Once you reach the line containing "some 0 => true" in the data below, restate each line word for word up to and including the one containing "if (s.reg Csr.secStat).bit".

(Stored items)
>>
/-! ### Remote references and server entries (R344, R352) -/

/-- A remote reference at a place of a body. -/
def refOf (b : List Byte) (lo : Nat) : RemoteRef :=
  { srv := bodyNat b lo 2, rkey := bodyNat b (lo + 4) 4, va := bodyNat b (lo + 8) 8, len := bodyNat b (lo + 16) 8 }

/-- The reserved bytes of a remote reference are 0. -/
def refClean (b : List Byte) (lo : Nat) : Bool := bodyNat b (lo + 2) 2 == 0 && bodyNat b (lo + 24) 8 == 0

/-- A server entry at a place of a body: bytes 0 to 15 the network A address, 16 to 31 the network B address. -/
def serverAt (b : List Byte) (lo : Nat) : BitVec 256 := BitVec.ofNat 256 (bodyNat b lo 32)

/-! ### SUBMIT (R353) -/

/-- The key of a hash is enrolled as owner or operator. -/
def State.maySign (s : State) (key : BitVec 256) : Bool :=
  match s.keyRole key with
  | some 0 => true
  | some 1 => true
  | _ => false

/-- A descriptor digest is that of a job that the device holds, from its OK to its final record. -/
def State.digestHeld (s : State) (d : BitVec 256) : Bool := s.jobs.any (fun j => j.digest == d) || s.admissions.any (fun a => a.digest == d)

/-- The checks of a SUBMIT body in their order, and what its acceptance starts (R353, R357); DENIED while the debug port is unlocked (R435). -/
def State.submit (s : State) (body : List Byte) (sigOk : Bool) : State × Nat :=
  let digest := digestOfBytes ((body.drop 64).take 32)
  let key := digestOfBytes ((body.drop 128).take 32)
  if (s.reg Csr.secStat).bit 60 then (s, stDenied)
  else if body.length ≠ 224 ∨ !refClean body 32 ∨ bodyNat body 98 30 ≠ 0 then (s, stMalformed)
  else if !s.maySign key ∨ !sigOk then (s, stBadSig)
  else if s.resetAfterJobs ∨ s.acquittal.isSome then (s, stBusy)
  else if s.mstate = mHeld then (s, stHeld)
  else if bodyNat body 96 2 ≠ s.fld Csr.capNl 23 16 then (s, stNlMismatch)
  else if s.digestHeld digest then (s, stOk)
  else
    let a : Admission := { digest := digest, key := key, nl := bodyNat body 96 2, ref := refOf body 32, server := serverAt body 0 }
    (State.startXfer { s with admissions := s.admissions ++ [a] } (.descriptor digest) a.server a.ref.len, stOk)

/-- SUBMIT: checks a signed submission and starts fetching the descriptor; `sigOk` says that the signature verifies (R353). -/
def execSubmit (k : Fin 64) (body : List Byte) (sigOk : Bool) (s : State) : Host.Outcome State Fault Refusal :=
  .next (s.serve (.ningonus k) mtSubmit (fun s => let (s, st) := s.submit body sigOk; (s, plain st)))

/-! ### The descriptor (R354, R355) -/

/-- Counts of the tables. -/
def dNsrv (d : List Byte) : Nat := bodyNat d 232 2
def dNwin (d : List Byte) : Nat := bodyNat d 234 2
def dNgrp (d : List Byte) : Nat := bodyNat d 236 2
def dNring (d : List Byte) : Nat := bodyNat d 238 2
def dNsvc (d : List Byte) : Nat := bodyNat d 240 2

/-- Where the tables start: servers, windows, groups, receive rings, services. -/
def dWinOff (d : List Byte) : Nat := 256 + 32 * dNsrv d
def dGrpOff (d : List Byte) : Nat := dWinOff d + 16 * dNwin d
def dRingOff (d : List Byte) : Nat := dGrpOff d + 32 * dNgrp d
def dSvcOff (d : List Byte) : Nat := dRingOff d + 32 * dNring d
def dEnd (d : List Byte) : Nat := dSvcOff d + 64 * dNsvc d

/-- The entries of a table. -/
def tableOf (d : List Byte) (off size n : Nat) : List (List Byte) := (List.range n).map (fun i => (d.drop (off + size * i)).take size)

def dJob (d : List Byte) : Word := BitVec.ofNat 64 (bodyNat d 8 8)
def dCores (d : List Byte) : Nat := bodyNat d 16 4
def dProgram (d : List Byte) : RemoteRef := refOf d 32
def dArgs (d : List Byte) : RemoteRef := refOf d 64
def dCompl (d : List Byte) : RemoteRef := refOf d 96
def dEntry (d : List Byte) : Nat := bodyNat d 192 8
def dPload (d : List Byte) : Nat := bodyNat d 216 4
def dArgwin (d : List Byte) : Nat := bodyNat d 220 1
def dArgoff (d : List Byte) : Nat := bodyNat d 224 8
def dServers (d : List Byte) : List (BitVec 256) := (List.range (dNsrv d)).map (fun i => serverAt d (256 + 32 * i))

/-- A remote reference of the descriptor is well formed and names a server of its table. -/
def dRefOk (d : List Byte) (lo : Nat) : Bool := refClean d lo && decide ((refOf d lo).srv < dNsrv d)

/-- The descriptor gives a completion ring: its JOB, its server table and COMPL satisfy R354 and R355 (R357, R360). -/
def dRingKnown (d : List Byte) : Bool :=
  dJob d != 0 && decide (1 ≤ dNsrv d) && decide (dNsrv d ≤ 16) && decide (256 + 32 * dNsrv d ≤ d.length) && dRefOk d 96 &&
  decide (64 + 16 * 64 ≤ (dCompl d).len)

/-- Two mebibytes, the unit of a window (R229). -/
def windowUnit : Nat := 0x20_0000

/-- A window entry (R355). -/
def winEntryOk (e : List Byte) : Bool :=
  bodyNat e 0 8 % windowUnit == 0 && decide (bodyNat e 14 1 % 4 ≠ 3) && decide (bodyNat e 14 1 < 8) && bodyNat e 15 1 == 0

/-- A group definition (R290). -/
def groupOf (e : List Byte) : GroupDef :=
  { grp := bodyNat e 0 1, kind := bodyNat e 1 1, core := bodyNat e 2 1, x0 := bodyNat e 4 1, x1 := bodyNat e 5 1, sx := bodyNat e 6 1
    y0 := bodyNat e 7 1, y1 := bodyNat e 8 1, sy := bodyNat e 9 1, timeout := bodyNat e 12 4, cmask := BitVec.ofNat 32 (bodyNat e 16 4)
    reserved := bodyNat e 3 1 != 0 || bodyNat e 10 2 != 0 || bodyNat e 20 4 != 0, stage := bodyNat e 24 6, stgsz := bodyNat e 30 2 }

/-- The size of window w of a descriptor. -/
def dWinSize (d : List Byte) (w : Nat) : Nat := bodyNat d (dWinOff d + 16 * w) 8

/-- A receive ring entry lies in a window of the job and notifies one of its cores (R279, R355). -/
def ringEntryOk (d e : List Byte) : Bool :=
  decide (bodyNat e 0 1 ≤ 15) && decide (bodyNat e 1 1 < dNwin d) && decide (8 ≤ bodyNat e 2 1) && decide (bodyNat e 2 1 ≤ 16) &&
  decide (bodyNat e 3 1 ≤ 16) && decide (bodyNat e 4 1 < dCores d) && decide (bodyNat e 5 1 ≤ 15) && bodyNat e 6 2 == 0 && bodyNat e 16 16 == 0 &&
  decide (bodyNat e 8 8 + 4096 + 2 ^ (bodyNat e 2 1 + bodyNat e 3 1) ≤ dWinSize d (bodyNat e 1 1))

/-- A service entry (R363, R364, R366, R369). -/
def svcEntryOk (d e : List Byte) : Bool :=
  decide (1 ≤ bodyNat e 0 1) && decide (bodyNat e 0 1 ≤ 3) && decide (bodyNat e 1 1 < dCores d) && decide (bodyNat e 2 1 ≤ 15) &&
  decide (bodyNat e 3 1 < dNwin d) && bodyNat e 5 3 == 0 &&
  (match bodyNat e 0 1 with
   | 1 => decide (bodyNat e 4 1 ≤ 10) && decide (16 ≤ bodyNat e 48 1) && decide (bodyNat e 48 1 ≤ 26) && dRefOk (d.take 256 ++ e) (256 + 16) &&
      decide (bodyNat e 8 8 + 4096 + 2 ^ (bodyNat e 4 1 + bodyNat e 48 1) ≤ dWinSize d (bodyNat e 3 1))
   | 2 => decide (bodyNat e 16 1 ≤ 8) && decide (bodyNat e 8 8 + 4096 + 64 * 2 ^ bodyNat e 4 1 ≤ dWinSize d (bodyNat e 3 1))
   | _ => decide (1 ≤ bodyNat e 18 2) && decide (bodyNat e 18 2 ≤ 256) && decide (bodyNat e 24 2 ≤ 4096) && decide (bodyNat e 26 1 < dNwin d) &&
      decide (bodyNat e 8 8 + 4096 + 64 * 2 ^ bodyNat e 4 1 ≤ dWinSize d (bodyNat e 3 1)))

/-- The descriptor satisfies R354, R355 and the conditions of BAD_DESC (R357, R446). -/
def descOk (d : List Byte) (nl : Nat) : Bool :=
  decide (d.length ≤ 0x1_0000) && decide (256 ≤ d.length) && decide (dEnd d ≤ d.length) &&
  bodyNat d 0 4 == 0x4E47_4A44 && bodyNat d 4 2 == 1 && bodyNat d 6 2 == nl && dJob d != 0 &&
  decide (1 ≤ dCores d) && decide (dCores d ≤ 32) && decide (bodyNat d 24 1 ≤ 1) && bodyNat d 25 7 == 0 &&
  dRefOk d 32 && dRefOk d 64 && dRingKnown d &&
  decide (dEntry d % 8 = 0) && decide (dEntry d < (dProgram d).len) && decide (dPload d % 4096 = 0) && decide (dPload d + (dProgram d).len ≤ scratchSize) &&
  decide (dArgwin d < dNwin d) && bodyNat d 221 3 == 0 && decide (256 ≤ dArgoff d) && decide (dArgoff d % 64 = 0) &&
  decide (dArgoff d + (dArgs d).len ≤ dWinSize d (dArgwin d)) &&
  decide (1 ≤ dNwin d) && decide (dNwin d ≤ 16) && decide (dNgrp d ≤ 64) && decide (dNring d ≤ 16) && decide (dNsvc d ≤ 8) && bodyNat d 242 14 == 0 &&
  (tableOf d (dWinOff d) 16 (dNwin d)).all winEntryOk && (tableOf d (dRingOff d) 32 (dNring d)).all (ringEntryOk d) &&
  (tableOf d (dSvcOff d) 64 (dNsvc d)).all (svcEntryOk d)

/-! ### Failure of an admission (R357) -/

/-- A list cut into 64-bit words. -/
def wordsOf : Nat → List Byte → List Word
  | 0, _ => []
  | n + 1, l => BitVec.ofNat 64 (natOfBytes (l.take 8)) :: wordsOf n (l.drop 8)

/-- Event 0x98: the reason in byte 0 and the descriptor digest in bytes 8 to 39. -/
def State.startFailedEvent (s : State) (job : Word) (digest : BitVec 256) (reason : Nat) : State :=
  s.raiseJob 0x98 job (BitVec.ofNat 64 reason :: wordsOf 4 (digestBytes digest))

/-- The admission of a digest is forgotten with its transfer. -/
def State.dropAdmission (s : State) (digest : BitVec 256) : State :=
  let s := match s.xferOf (.descriptor digest) with | some x => s.dropXfer x.id | none => s
  { s with admissions := s.admissions.filter (fun a => a.digest != digest) }

/-- An admission fails before its job exists: START_FAILED goes to the ring that the descriptor names when it is known (R357). -/
def State.refuseDesc (s : State) (a : Admission) (d : Option (List Byte)) (reason : Nat) : State :=
  let s := s.dropAdmission a.digest
  match d with
  | some d =>
    if dRingKnown d then
      let job := dJob d
      let x : JobRecord := { job := job, seq := 0, kind := 2, reason := reason, ft := s.ft, arg := 0, detail := [] }
      let r : ComplRing := { job := job, server := (dServers d).getD (dCompl d).srv 0, ref := dCompl d, prod := 0, cons := 0, waiting := [x]
                             nextSeq := 1, final := true }
      let s := { s with
        rings := s.rings ++ [r]
        lastRecords := if (s.job? job).isSome then s.lastRecords else x :: s.lastRecords.filter (fun y => y.job != job) }
      (s.startFailedEvent job a.digest reason).afterJob
    else (s.startFailedEvent (dJob d) a.digest reason).afterJob
  | none => (s.startFailedEvent 0 a.digest reason).afterJob

/-- An admitted or starting job fails: its record, event 0x98, and everything it held is released (R357, R358). -/
def State.failStart (s : State) (j : Job) (reason : Nat) (detail : List Byte) : State :=
  (((s.addRecord j.id 2 reason 0 detail true).startFailedEvent j.id j.digest reason).releaseJob j).afterJob

/-! ### Cores and windows (R87, R229, R357, R447) -/

/-- The cores that the runtime may choose: present, in CMASK, held by no job, not FENCED. -/
def State.eligible (s : State) (cmask : BitVec 32) : List (Fin 32) :=
  (List.finRange 32).filter (fun n =>
    let c := s.cores[n]
    (cmask == 0 || cmask.getLsbD n.val) && c.job == 0 && c.run != .absent && c.run != .fenced)

/-- Ranges of HBM that no new window may take: those of jobs and those retained. -/
def State.heldRanges (s : State) : List (Nat × Nat) :=
  s.jobs.flatMap (fun j => j.windows.map (fun w => (w.base, w.size))) ++ s.retained.map (fun r => (r.base, r.size))

/-- Two ranges share a byte. -/
def overlaps (a b : Nat × Nat) : Bool := decide (a.1 < b.1 + b.2) && decide (b.1 < a.1 + a.2)

/-- The HBM region that a window may lie in: its half under half-local interleave, else all of it (R231, R355). -/
def State.windowRegion (s : State) (half : Nat) : Nat × Nat :=
  let cap := hbmBase + s.hbmCapacity
  let cut := hbmBase + s.fld Csr.memMap 39 0
  if half = 0 ∨ s.fld Csr.memMap 63 62 = 1 then (hbmBase, cap) else if half = 1 then (hbmBase, cut) else (cut, cap)

/-- A window may stand at a base. -/
def State.placeFree (s : State) (held : List (Nat × Nat)) (half base size : Nat) : Bool :=
  let (lo, hi) := s.windowRegion half
  base % windowUnit == 0 && decide (lo ≤ base) && decide (base + size ≤ hi) && !held.any (overlaps (base, size))

/-- The lowest place for a window. -/
def State.firstPlace (s : State) (held : List (Nat × Nat)) (half size : Nat) : Option Nat :=
  let (lo, _) := s.windowRegion half
  ((lo :: held.map (fun r => r.1 + r.2)).filter (fun b => s.placeFree held half b size)).foldl
    (fun best b => match best with | none => some b | some c => some (min b c)) none

/-- Grant the windows of a descriptor in order: a retained BUDDY window of the same job and size, the requested BASE, the place that the runtime chose,
or the lowest place that fits (R229, R355, R447). -/
def State.grant (s : State) (job : Word) : List (List Byte) → List Nat → List Window → Option (List Window)
  | [], _, acc => some acc
  | e :: rest, places, acc =>
    let size := bodyNat e 0 8
    let base := bodyNat e 8 6
    let half := bodyNat e 14 1 % 4
    let buddy := decide (4 ≤ bodyNat e 14 1)
    let mine := acc.map (fun w => (w.base, w.size))
    let fixed := (rest.filter (fun x => bodyNat x 8 6 != 0)).map (fun x => (bodyNat x 8 6, bodyNat x 0 8))
    let w (b : Nat) (z : Bool) : Window := { base := b, size := size, half := half, buddy := buddy, zeroed := z }
    match s.retained.find? (fun r => buddy && r.job == job && r.size == size && (base == 0 || r.base == base) && !mine.any (overlaps (r.base, r.size))) with
    | some r => s.grant job rest (places.drop 1) (acc ++ [w r.base true])
    | none =>
      let held := s.heldRanges ++ mine
      if base ≠ 0 then if s.placeFree held half base size then s.grant job rest (places.drop 1) (acc ++ [w base false]) else none
      else
        let held := held ++ fixed
        let pick := match places.head? with
          | some p => if s.placeFree held half p size then some p else s.firstPlace held half size
          | none => s.firstPlace held half size
        match pick with
        | some p => s.grant job rest (places.drop 1) (acc ++ [w p false])
        | none => none

/-! ### Admission (R356, R357) -/

/-- The writable bits of a core register take a value of the descriptor (R90, R158). -/
def configWord (o : Nat) (reset value : Word) : Word :=
  let m := (csrAccess (Csr.core 0 o)).rw
  (reset &&& ~~~ m) ||| (value &&& m)

/-- The receive rings of a descriptor. -/
def ringsOf (d : List Byte) (ws : List Window) : List RecvRing :=
  (tableOf d (dRingOff d) 32 (dNring d)).map (fun e =>
    { ring := bodyNat e 0 1, base := (match ws[bodyNat e 1 1]? with | some w => w.base | none => 0) + bodyNat e 8 8, slog := bodyNat e 2 1
      clog := bodyNat e 3 1, coreRank := bodyNat e 4 1, xsem := bodyNat e 5 1 })

/-- The services of a descriptor, not yet started. -/
def servicesOf (d : List Byte) : List Service :=
  (tableOf d (dSvcOff d) 64 (dNsvc d)).map (fun e =>
    { kind := bodyNat e 0 1, nrank := bodyNat e 1 1, nsem := bodyNat e 2 1, qwin := bodyNat e 3 1, qlog := bodyNat e 4 1, qoff := bodyNat e 8 8
      spec := e.drop 16, running := false, index := 0, epoch := 0, offset := 0, clients := [], requests := [], step := 0, req := none })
<<
# OUTPUT OF THE EXERCISE
  | some 0 => true
  | some 1 => true
  | _ => false

/-- A descriptor digest is that of a job that the device holds, from its OK to its final record. -/
def State.digestHeld (s : State) (d : BitVec 256) : Bool := s.jobs.any (fun j => j.digest == d) || s.admissions.any (fun a => a.digest == d)

/-- The checks of a SUBMIT body in their order, and what its acceptance starts (R353, R357); DENIED while the debug port is unlocked (R435). -/
def State.submit (s : State) (body : List Byte) (sigOk : Bool) : State × Nat :=
  let digest := digestOfBytes ((body.drop 64).take 32)
  let key := digestOfBytes ((body.drop 128).take 32)
  if (s.reg Csr.secStat).bit 60 then (s, stDenied)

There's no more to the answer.